No political impetus exists in the US for anything comparable. It is widely assumed the latest scandal at Fannie will produce no more than legislative tinkering and regulatory fudge.

Now look at General Motors. Its recent third quarter figures showed that this corporate colossus made no money from motors and was in profit thanks only to its financial subsidiary, GMAC. Within GMAC, mortgage lending was the biggest earner. In effect, GM has been doing a similar job to Fannie and Freddie in encouraging car buyers and home owners to borrow and spend, thereby keeping the US economy afloat after the stock market bubble.

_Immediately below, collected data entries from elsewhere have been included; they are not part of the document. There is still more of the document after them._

/-- A unit without error goes to the buffer alone. -/
theorem Engine.laneUnit_clean (h52 : l ≠ 52) (h53 : l ≠ 53) (clean : u = .take ∨ u = .recv true false ∨ u = .recv false false) :
    e.laneUnit l u = e.laneBuffer l u := by
  have notSdi : ¬ (l = 52 ∨ l = 53) := by omega
  rcases clean with rfl | rfl | rfl
  all_goals exact if_neg notSdi

theorem Engine.laneUnit_bad {filler : Bool} (h52 : l ≠ 52) (h53 : l ≠ 53) :
    e.laneUnit l (.recv filler true) = (e.laneCodeErr l).laneBuffer l (.recv filler true) :=
  if_neg (by omega)

theorem Engine.laneBuffer_some {n : Nat} (h : (e.lane l).ebNext u = some n) :
    e.laneBuffer l u = e.modLane l fun q => { q with ebFill := n, ebCorr := ebCorrAt q.ebCorr n } := by
  rw [Engine.laneBuffer, h]

theorem Engine.laneBuffer_none (h : (e.lane l).ebNext u = none) : e.laneBuffer l u =
    ((e.modLane l fun q => { q with ebFill := 32, ebCorr := 0 }).bump .laneEbSlip (laneSrc l)).emit (laneSrc l)
      .laneEbSlip [] := by
  rw [Engine.laneBuffer, h]

/-- A code error as it is counted, before any event (R54). -/
def Engine.codeErrCounted (l : Nat) (e : Engine) : Engine :=
  (e.bump .laneCodeErr (laneSrc l)).modLane l fun q => { q with codeErrs := q.codeErrs + 1 }

theorem Engine.codeErrCounted_lane (hl : l < 62) :
    (e.codeErrCounted l).lane l = { e.lane l with codeErrs := (e.lane l).codeErrs + 1 } := by
  rw [Engine.codeErrCounted, Engine.modLane_lane _ hl, Engine.lane_congr (e.bump_lanes _ _)]

theorem Engine.laneCodeErr_fresh (hl : l < 62) (fresh : (e.lane l).codeErrAt = none) : e.laneCodeErr l =
    ((e.codeErrCounted l).emit (laneSrc l) .laneCodeErr (le 4 ((e.lane l).codeErrs + 1))).modLane l fun q =>
      { q with codeErrs := 0, codeErrAt := some (e.codeErrCounted l).now } := by
  have counts := e.codeErrCounted_lane hl
  rw [Engine.codeErrCounted] at counts ⊢
  rw [Engine.laneCodeErr, counts, fresh]
  exact if_pos rfl

/-- The first code error of a lane is counted and logged at once (R54). -/
theorem Engine.laneCodeErr_first (hl : l < 62) (fresh : (e.lane l).codeErrAt = none) :
    Engine.changesOnly [.lanes, .counters, .log] e (e.laneCodeErr l) ∧
      Engine.counted .laneCodeErr (laneSrc l) e (e.laneCodeErr l) ∧
      Engine.newEvents e (e.laneCodeErr l) = [(laneSrc l, .laneCodeErr, le 4 ((e.lane l).codeErrs + 1))] ∧
      (e.laneCodeErr l).lane l = { e.lane l with codeErrs := 0, codeErrAt := some e.now } := by
  have only : Engine.changesOnly [.counters, .lanes] e (e.codeErrCounted l) :=
    (e.bump_only _ _).andThen (Engine.modLane_only _ _ _)
  have fits : (le 4 ((e.lane l).codeErrs + 1)).take 14 = le 4 ((e.lane l).codeErrs + 1) :=
    List.take_of_length_le (by rw [Laws.le_length]; decide)
  rw [e.laneCodeErr_fresh hl fresh, only.now_eq]
  refine ⟨((only.andThen (Engine.emit_only _ _ _ _)).andThen (Engine.modLane_only _ _ _)).within,
    Engine.counted_of_counters (e.counted_bump _ _) rfl rfl, ?_, ?_⟩
  · rw [← fits]
    exact Engine.newEvents_emit e (e.codeErrCounted l) _ _ _ only.log_eq
  · rw [Engine.modLane_lane _ hl, Engine.lane_congr (Engine.emit_only _ _ _ _).lanes_eq, e.codeErrCounted_lane hl]

end

section
variable {t : Nat} {l : Fin 62} {s : State} {u : LaneUnit}

theorem does_laneEbSlip_fill {n : Nat} (hp : s.eng.sys.phase.powered = true) (rx : laneRx l = true) (h52 : l.val ≠ 52)
    (h53 : l.val ≠ 53) (step : 3 ≤ (s.eng.lane l).step)
    (clean : u = .take ∨ u = .recv true false ∨ u = .recv false false) (next : (s.eng.lane l).ebNext u = some n) :
    Does (.laneEbSlip t ⟨l, [u]⟩) t s fun a b => Engine.changesOnly [.lanes] a b ∧
      b.lanes = (vmod a.lanes l fun q => { q with
        ebFill := n, ebCorr := if n = 32 then 0 else if 40 ≤ n then 1 else if n ≤ 24 then 2 else q.ebCorr }) ∧
      (u = .take → n + 1 = (a.lane l).ebFill) ∧
      (u = .recv true false → n = (a.lane l).ebFill + if (a.lane l).ebCorr = 1 then 0 else if (a.lane l).ebCorr = 2 then 2 else 1) ∧
      (u = .recv false false → n = (a.lane l).ebFill + 1) := by
  refine Does.of_powered (·.laneEbSlip l [u]) rfl hp ?_
  rw [Engine.laneEbSlip_one _ rx (by simpa using step), Engine.laneUnit_clean _ h52 h53 clean,
    Engine.laneBuffer_some _ (by simpa using next)]
  refine ⟨Engine.modLane_only _ _ _, rfl, ?_⟩
  simp only [Engine.at_lane]
  refine ⟨?_, ?_, ?_⟩
  · rintro rfl
    exact Lane.ebNext_take next
  · rintro rfl
    simpa using Lane.ebNext_recv next
  · rintro rfl
    simpa using Lane.ebNext_recv next

theorem does_laneEbSlip_bad (hp : s.eng.sys.phase.powered = true) (rx : laneRx l = true) (h52 : l.val ≠ 52)
    (h53 : l.val ≠ 53) (step : 3 ≤ (s.eng.lane l).step) (fresh : (s.eng.lane l).codeErrAt = none)
    (room : (s.eng.lane l).ebFill < 64) : Does (.laneEbSlip t ⟨l, [.recv false true]⟩) t s fun a b =>
      Engine.changesOnly [.lanes, .counters, .log] a b ∧ Engine.counted .laneCodeErr (laneSrc l) a b ∧
      Engine.newEvents a b = [(laneSrc l, .laneCodeErr, le 4 ((a.lane l).codeErrs + 1))] ∧
      (b.lane l).ebFill = (a.lane l).ebFill + 1 ∧ (b.lane l).codeErrs = 0 ∧ (b.lane l).codeErrAt = some a.now := by
  refine Does.of_powered (·.laneEbSlip l [.recv false true]) rfl hp ?_
  obtain ⟨only, counted, events, lane⟩ := (s.eng.at t).laneCodeErr_first l.isLt (by simpa using fresh)
  have next : (((s.eng.at t).laneCodeErr l).lane l).ebNext (.recv false true) = some ((s.eng.lane l).ebFill + 1) := by
    rw [lane, Engine.at_lane]
    exact if_neg (by simp; omega)
  rw [Engine.laneEbSlip_one _ rx (by simpa using step), Engine.laneUnit_bad _ h52 h53, Engine.laneBuffer_some _ next,
    Engine.modLane_lane _ l.isLt, lane]
  exact ⟨(only.andThen (Engine.modLane_only _ _ _)).within, counted, events, by simp, rfl, rfl⟩

theorem does_laneEbSlip_slip (hp : s.eng.sys.phase.powered = true) (rx : laneRx l = true) (h52 : l.val ≠ 52)
    (h53 : l.val ≠ 53) (step : 3 ≤ (s.eng.lane l).step)
    (slips : (u = .take ∧ (s.eng.lane l).ebFill = 0) ∨ (u = .recv false false ∧ 64 ≤ (s.eng.lane l).ebFill)) :
    Does (.laneEbSlip t ⟨l, [u]⟩) t s fun a b =>
      Engine.changesOnly [.lanes, .counters, .log] a b ∧ b.lanes = (vmod a.lanes l fun q => { q with ebFill := 32, ebCorr := 0 }) ∧
      (b.lane l).ebFill = 32 ∧ (b.lane l).linkUp = (a.lane l).linkUp ∧
      Engine.counted .laneEbSlip (laneSrc l) a b ∧ Engine.newEvents a b = [(laneSrc l, .laneEbSlip, [])] := by
  have clean : u = .take ∨ u = .recv true false ∨ u = .recv false false := slips.imp And.left fun h => .inr h.1
  have next : (s.eng.lane l).ebNext u = none := by
    rcases slips with ⟨rfl, empty⟩ | ⟨rfl, full⟩
    · exact if_pos empty
    · exact if_pos (by simp; omega)
  refine Does.of_powered (·.laneEbSlip l [u]) rfl hp ?_
  rw [Engine.laneEbSlip_one _ rx (by simpa using step), Engine.laneUnit_clean _ h52 h53 clean,
    Engine.laneBuffer_none _ (by simpa using next)]
  obtain ⟨only, counted, events⟩ := ((s.eng.at t).modLane l fun q => { q with ebFill := 32, ebCorr := 0 }).bump_emit_effect
    .laneEbSlip (laneSrc l) .laneEbSlip []
  refine ⟨((Engine.modLane_only _ _ _).andThen only).within, only.lanes_eq, ?_, ?_, counted, events⟩
  · rw [Engine.lane_congr only.lanes_eq, Engine.modLane_lane _ l.isLt]
  · rw [Engine.lane_congr only.lanes_eq, Engine.modLane_lane _ l.isLt]

end

/-- Settles O9: the losses and the units that the buffer takes, each by its lemma. -/
theorem laneLossIsReported : Obligations.LaneLossIsReported := by
  unfold Obligations.LaneLossIsReported
  exact ⟨fun _ _ _ _ _ => does_laneDown_network, fun _ _ _ _ _ => does_laneEbSlip_fill, fun _ _ _ => does_laneEbSlip_bad,
    fun _ _ _ => does_lanePllUnlock⟩

/-- Settles O10: an overflow at 64 and an underflow at 0 both leave the buffer no next fill. -/
theorem elasticBufferRecentres : Obligations.ElasticBufferRecentres := by
  unfold Obligations.ElasticBufferRecentres
  exact fun _ _ _ _ => does_laneEbSlip_slip

/-! LANE_TEST (R55). -/

section
variable (e : Engine) {h : MsgHdr} {l loopback pattern : Nat}

/-- The lane under test: its functions are down, and the checker locks where its own pattern comes back (Table 3.7). -/
def Lane.underTest (loopback pattern : Nat) (q : Lane) : Lane :=
  { q with
    test := true, loopback := loopback, pattern := pattern, linkUp := false, rateNow := 0, eqDone := false
    prbsLock := decide (0 < pattern) && (loopback = 1 || loopback = 2) }

theorem Engine.laneTest_network (service : e.sys.mode = .service) (calm : e.sys.pend = []) (whole : e.sys.units = [])
    (lo : 36 ≤ l) (hi : l < 44) (rate : e.cfg.lnRate l ≠ 0) (loop : loopback ≤ 3) (pat : pattern ≤ 4) :
    e.laneTest h l loopback pattern = (e.modLane l (Lane.underTest loopback pattern)).ok h 0x0105 := by
  have range : ¬ (decide (62 ≤ l) || decide (3 < loopback) || decide (4 < pattern)) = true := by simp; omega
  have mode : ¬ (decide (e.sys.mode ≠ .service) || decide (e.modeThen ≠ .service)) = true := by
    simp [Engine.modeThen, service, calm]
  have endpoint : ¬ (32 ≤ l ∧ l < 36) := by omega
  have loops : laneLoops l loopback = true := by simp [laneLoops]; omega
  have leaves : e.laneLeaves l = e := by
    rw [Engine.laneLeaves, if_neg (by omega), if_neg (by omega), if_neg (by omega), if_neg (by omega)]
  rw [Engine.laneTest, if_neg range, if_neg mode, if_neg endpoint, whole, List.any_nil, if_neg Bool.false_ne_true,
    if_neg rate, loops, leaves]
  rfl

theorem Engine.laneTest_elsewhere (mode : e.sys.mode ≠ .service) (lane : l < 62) (loop : loopback ≤ 3) (pat : pattern ≤ 4) :
    e.laneTest h l loopback pattern = e.refuse h 0x0105 .state .none := by
  have range : ¬ (decide (62 ≤ l) || decide (3 < loopback) || decide (4 < pattern)) = true := by simp; omega
  rw [Engine.laneTest, if_neg range]
  exact if_pos (by simp [mode])

end

section
variable {t : Nat} {h : MsgHdr} {s : State} {loopback pattern : Nat}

GM’s equity is a slender $28bn wedge that supports hundreds of billions of dollars in debt, healthcare liabilities and pension obligations. It is more of a social insurance system for employees and retirees than an exemplar of shareholder capitalism. In short, GM looks increasingly like a Japanese stakeholder company, as does Ford Motor. Oddly enough, their chief Japanese competitor, Toyota, still manages to make big profits from motor manufacturing.

Nor should we forget that one reason Fannie, Freddie, GM and Ford operate like this is down to another non-market feature of the system. The Federal Reserve is one of the world’s busiest price fixers and has fixed interest rates at an unprecedentedly low rate in the post-bubble period, with the result that the US system is awash with credit while household debt is at sky-high levels. There are uncomfortable similarities with Japan in the 1980s, even if the Japanese were more thrifty.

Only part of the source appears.